As for FDA’s denial of Triton’s (and hundreds of other companies’) PMTAs because they provided no “product-specific” scientific evidence that their flavored e-liquids would escape youth use, Triton explains that youth aren’t using their products now because the company takes precautions to keep them out of underage hands.
Triton says it “markets its products only through age-gated specialty shops and websites requiring age verification, and only markets to existing users of cigarettes and vaping products—points that FDA utterly ignored….Unlike the products FDA did approve [Vuse Solo], because of these efforts, Triton’s brands are not identified as among those used by youth. FDA’s MDO was arbitrary and capricious because it relied on generalized data without considering alternative, conflicting, or individualized information specific to Triton or its products that contradicted FDA’s preconceived notions.”
Generalized explanations for PMTA denials “given to all applicants with flavored products with no individualized consideration are not a ‘hallmark of good government’…but a blatant violation of the [Administrative Procedure Act] and the rights of individual applicants.”

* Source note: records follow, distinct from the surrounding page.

-- ==== Sys2Proof/Machine/Spares.lean ====
section
/-! DEFINITION. Spare engines and columns: repair of a logical unit, its copy, and its return (R46, R47, R180, R305, R306,
R350). -/

namespace Sys2Proof.Machine

def State.modFlt (s : State) (g : Faults → Faults) : State := { s with flt := g s.flt }

/-- A repair, of an engine or a column, is in hand. -/
def State.repairBusy (s : State) : Bool := s.flt.engRepair.isSome || s.flt.takeover.isSome

/-- INS_REPAIR_STAT (R306). -/
def State.repairStat (s : State) (busy outcome phys : Nat) : State :=
  s.wr Reg.INS_REPAIR_STAT (BitVec.ofNat 32 (0x80000000 * busy + 0x1000000 * outcome + phys))

/-- The owner and stage of logical unit u: kind 0 engine, 1 column; its instance must be running or in freewheel. -/
def State.unitStage (s : State) (kind u : Nat) : Option (Nat × StageDesc) :=
  match (if kind = 0 then s.engOwner u else s.colOwner u) with
  | none => none
  | some i =>
    let x := s.inst i
    if !x.live then none
    else ((if kind = 0 then x.stageOfEngine u else x.stageOfCol u)).map (fun d => (i, d))

/-- No spare is free: outcome 2, and the fault of the unit's stage escalates to an instance fault, however the repair was
started (R47, R306). A unit of no stage that runs has such a fault only when the fault path asks for the repair. -/
def State.noSpare (s : State) (kind u : Nat) (fault : Bool) : State :=
  let s := s.repairStat 0 2 0
  match s.unitStage kind u with
  | some (i, d) => s.noPath i d.id u 0
  | none => if fault then s.instFault (if kind = 0 then s.engOwner u else s.colOwner u) 0x0D 0x0022 0 u 0 else s

/-- The stage of a unit is to enter fenced-repairing at its owner's next accepted tick, or later while it drains or
reloads (R305, R180); one that is fenced-repairing already stays so. -/
def State.pendRepair (s : State) (kind u : Nat) : State :=
  match s.unitStage kind u with
  | some (i, d) => s.modInst i (fun x => x.modStage d.id (fun g => { g with unitRepair := 1 }))
  | none => s

/-- Take up the repair of logical engine e: the free spare with the lowest physical number (R305). -/
def State.takeEngine (s : State) (e : Nat) (fault : Bool) : State :=
  match s.flt.engFree with
  | [] => s.noSpare 0 e fault
  | p :: ps =>
    ((s.modFlt (fun f => { f with engFree := ps, engRepair := some (e, p) })).repairStat 1 0 p).pendRepair 0 e

/-- Take up the repair of logical column c (R180, R306). -/
def State.takeColumn (s : State) (c : Nat) (fault : Bool) : State :=
  match s.flt.colFree with
  | [] => s.noSpare 1 c fault
  | p :: ps =>
    ((s.modFlt (fun f => { f with colFree := ps, takeover := some { col := c, toCol := p, back := false, on := false } })).repairStat
      1 0 p).pendRepair 1 c

/-- A passing column takes back its logical column by the copy in reverse (R350). -/
def State.takeBack (s : State) (c p : Nat) : State :=
  (s.modFlt (fun f => { f with takeover := some { col := c, toCol := p, back := true, on := false } })).pendRepair 1 c

/-- Take up a repair of kind 0 engine, 1 column, 2 a column's return. -/
def State.beginRepair (s : State) (kind u : Nat) (fault : Bool) : State :=
  if kind = 0 then s.takeEngine u fault
  else if kind = 1 then s.takeColumn u fault
  else s.takeBack (u % 64) (u / 64)

/-- Repair logical unit u; a repair asked for while another is in progress waits (R306). -/
def State.repairUnit (s : State) (kind u : Nat) (fault : Bool) : State :=
  if s.repairBusy then s.modFlt (fun f => { f with repairWait := f.repairWait ++ [(kind, u, fault)] })
  else s.beginRepair kind u fault

/-- Take up waiting repairs, oldest first, until one is in hand; one that finds no spare ends at once. -/
def State.serveRepairs : Nat → State → State
  | 0, s => s
  | n + 1, s =>
    if s.repairBusy then s
    else match s.flt.repairWait with
      | [] => s
      | (k, u, f) :: ws => ((s.modFlt (fun x => { x with repairWait := ws })).beginRepair k u f).serveRepairs n

/-- A repair has ended: the oldest that waits begins (R306). -/
def State.nextRepair (s : State) : State := s.serveRepairs s.flt.repairWait.length

/-- INS_REPAIR: go starts the repair of the unit named (R305, R306). -/
def State.insRepair (s : State) (v : Word) : State :=
  let s := s.wr Reg.INS_REPAIR (v &&& 0x0100003F)
  if v.getLsbD 31 then s.repairUnit (bits v 24 24) (bits v 5 0) false else s

/-- Is T now for a stage whose unit waits for repair: it runs, or is fenced-repairing for another cause (R305, R180)? -/
def Stage.fences (g : Stage) : Bool := g.unitRepair == 1 && (g.st == .running || g.st == .fencedRepairing)

/-- A stage whose unit waits for repair enters or stays in fenced-repairing, and a stage whose copy is done runs again,
unless a poisoned fetch holds it (R347). -/
def Stage.repairStep (g : Stage) : Stage :=
  if g.fences then { g with st := .fencedRepairing, unitRepair := 2 }
  else if g.unitRepair = 3 ∧ g.st = .fencedRepairing then
    { g with st := if g.stopTick.isSome then .fencedRepairing else .running, unitRepair := 0 }
  else g

/-- Engine e of instance x is being replaced, and this tick is its T: from it the engine starts no command. -/
def Inst.swapBegins (x : Inst) (e : Nat) : Bool :=
  match x.stageOfEngine e with
  | some d => (match x.stage d.id with | some g => g.fences | none => false)
  | none => false

/-- What an accepted tick of instance i does to repairs of its units (R180, R305). -/
def State.repairTick (s : State) (i : Nat) : State :=
  let x := s.inst i
  let s := match s.flt.engRepair with
    | some (e, _) =>
      if s.engOwner e = some i ∧ x.swapBegins e then s.modEngine e (fun h => { h with swap := 1 }) else s
    | none => s
  s.modInst i (fun x => { x with stages := x.stages.map Stage.repairStep })

/-- May the copy of a unit begin: its stage waits for it, or no running stage holds it? -/
def State.copyMayStart (s : State) (kind u : Nat) : Bool :=
  match s.unitStage kind u with
  | none => true
  | some (i, d) => (match (s.inst i).stage d.id with | some g => g.unitRepair == 2 | none => true)

/-- The copy of the stage's unit is done (R305, R180). -/
def State.copied (s : State) (kind u : Nat) : State :=
  match s.unitStage kind u with
  | some (i, d) => s.modInst i (fun x => x.modStage d.id (fun g => { g with unitRepair := if g.unitRepair = 2 then 3 else 0 }))
  | none => s

/-- ENGINE_COPY_START: every command of engine e that started before T has completed, so the copy begins (R305). -/
def execEngineCopyStart (e : Nat) (s : State) : Res :=
  match s.flt.engRepair with
  | none => .next s
  | some (u, _) =>
    s.onlyIf (u == e && s.copyMayStart 0 e && decide ((s.engine e).swap < 2) && (s.engine e).epis.isEmpty)
      (s.modEngine e (fun g => { g with swap := 2 }))

/-- Copy an engine's three memories, marks with them (R305). -/
def State.copyEngine (s : State) (p q : Nat) : State :=
  [MemKind.weight, MemKind.staging, MemKind.acc].foldl (fun s k => s.copyMem (memAddr k p 0) (memAddr k q 0) k.size) s

/-- ENGINE_SWAP_DONE: the copy completes; the spare serves e and starts the waiting commands (R305). -/
def execEngineSwapDone (e : Nat) (s : State) : Res :=
  match s.flt.engRepair with
  | none => .next s
  | some (u, p) =>
    s.onlyIf (u == e && (s.engine e).swap == 2)
      (let s := (s.copyEngine (s.engPhys e) p).modFlt (fun f =>
         { f with engMap := SMap.set e e p f.engMap, engRepair := none })
       let s := ((s.modEngine e (fun g => { g with swap := 0 })).repairStat 0 1 p).brakeDom e
       (s.copied 0 e).nextRepair)

/-- COLUMN_TAKEOVER: at a tick boundary the spare begins to copy logical column c (R180). -/
def execColumnTakeover (c : Nat) (s : State) : Res :=
  match s.flt.takeover with
  | none => .next s
  | some k =>
    s.onlyIf (k.col == c && !k.on && s.copyMayStart 1 c) (s.modFlt (fun f => { f with takeover := some { k with on := true } }))

/-- TAKEOVER_DONE: the column copy completes; the column's old router becomes a proxy, or after the copy in reverse its
spare is free again (R180, R350). A takeover raises TIL_C_EVT.takeover_done. -/
def execTakeoverDone (c : Nat) (s : State) : Res :=
  match s.flt.takeover with
  | none => .next s
  | some k =>
    s.onlyIf (k.col == c && k.on)
      (let old := s.colPhys c
       let s := (s.copyMem (memAddr .tile old 0) (memAddr .tile k.toCol 0) MemKind.tile.size).modFlt (fun f =>
         { f with colMap := SMap.set c c k.toCol f.colMap, takeover := none
                  colFree := if k.back then insKey old f.colFree else f.colFree
                  proxy := if k.back then delKey c f.proxy else insKey c f.proxy })
       let s := if k.back then s else (s.repairStat 0 1 k.toCol).event (Reg.TIL_C_EVT c) 8
       ((s.brakeDom (64 + c / 4)).copied 1 c).nextRepair)

end Sys2Proof.Machine
end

After the FDA rescinded its MDO for hundreds of Turning Point Brands (TPB) e-liquids, the company moved to voluntarily dismiss its petition for review by the 6th Circuit Court of Appeals. The court today granted the motion and dismissed the petition.
TPB can appeal later if the FDA denies its PMTAs (which are now back under review) again, but for now its products can be sold—perhaps with more confidence than any other vaping products currently on the market. The FDA said in its rescission letter that, “in light of the unusual circumstances,” the agency has no intention of initiating enforcement actions against the products under review, and would first issue a warning letter to the company if it decided to enforce.
TPB received an MDO covering 490 of its products on Sept. 14, and filed a petition for review with the Sixth U.S. Circuit Court of Appeals on Sept. 23. Manufacturers have 30 days after receiving an MDO to file petitions for review with a federal circuit court of appeals or an administrative appeal with the FDA. TPB filed its emergency motion for a stay on Sept. 30.
Since our last update on Oct. 8, at last three more vape manufacturers have filed petitions for federal court reviews of their MDOs. All three were filed on Oct. 11 in the 5th Circuit Court of Appeals in New Orleans:
Not counting Turning Point Brands, at least eight petitions for review have been filed so far in federal court. Only Triton Distribution is known to have filed an emergency motion for a stay. It is possible additional petitions or motions have been filed that haven’t yet been publicly released.
While it’s not exactly breaking news (we reported it yesterday), it may be significant that the FDA issued MDOs for Vuse Solo cartridges in flavors other than tobacco. (The Vuse Solo menthol flavor is still under review, according to the FDA.)
If Reynolds decides to pursue judicial review of its MDOs, the FDA and Justice Department could face a more well-equipped foe than the independent manufacturers it has squared off with so far in court. On the other hand, Reynolds may save its legal powder for a fight over its much more popular (and effective) Vuse Alto, a pod vape that owns a big chunk of c-store/gas station market share.
The FDA has not updated its public MDO list since Sept. 22 (not even to add RJ Reynolds), and none of the manufacturers on the public list have received an MDO since Sept. 17 (63 companies are not publicly listed because, the FDA says, their PMTAs were for products not currently being marketed).
The FDA has so far issued MDOs to 323 vape manufacturers (324 if you add RJ Reynolds). On Oct. 7 the FDA issued warning letters to 20 companies for selling products that have received MDOs.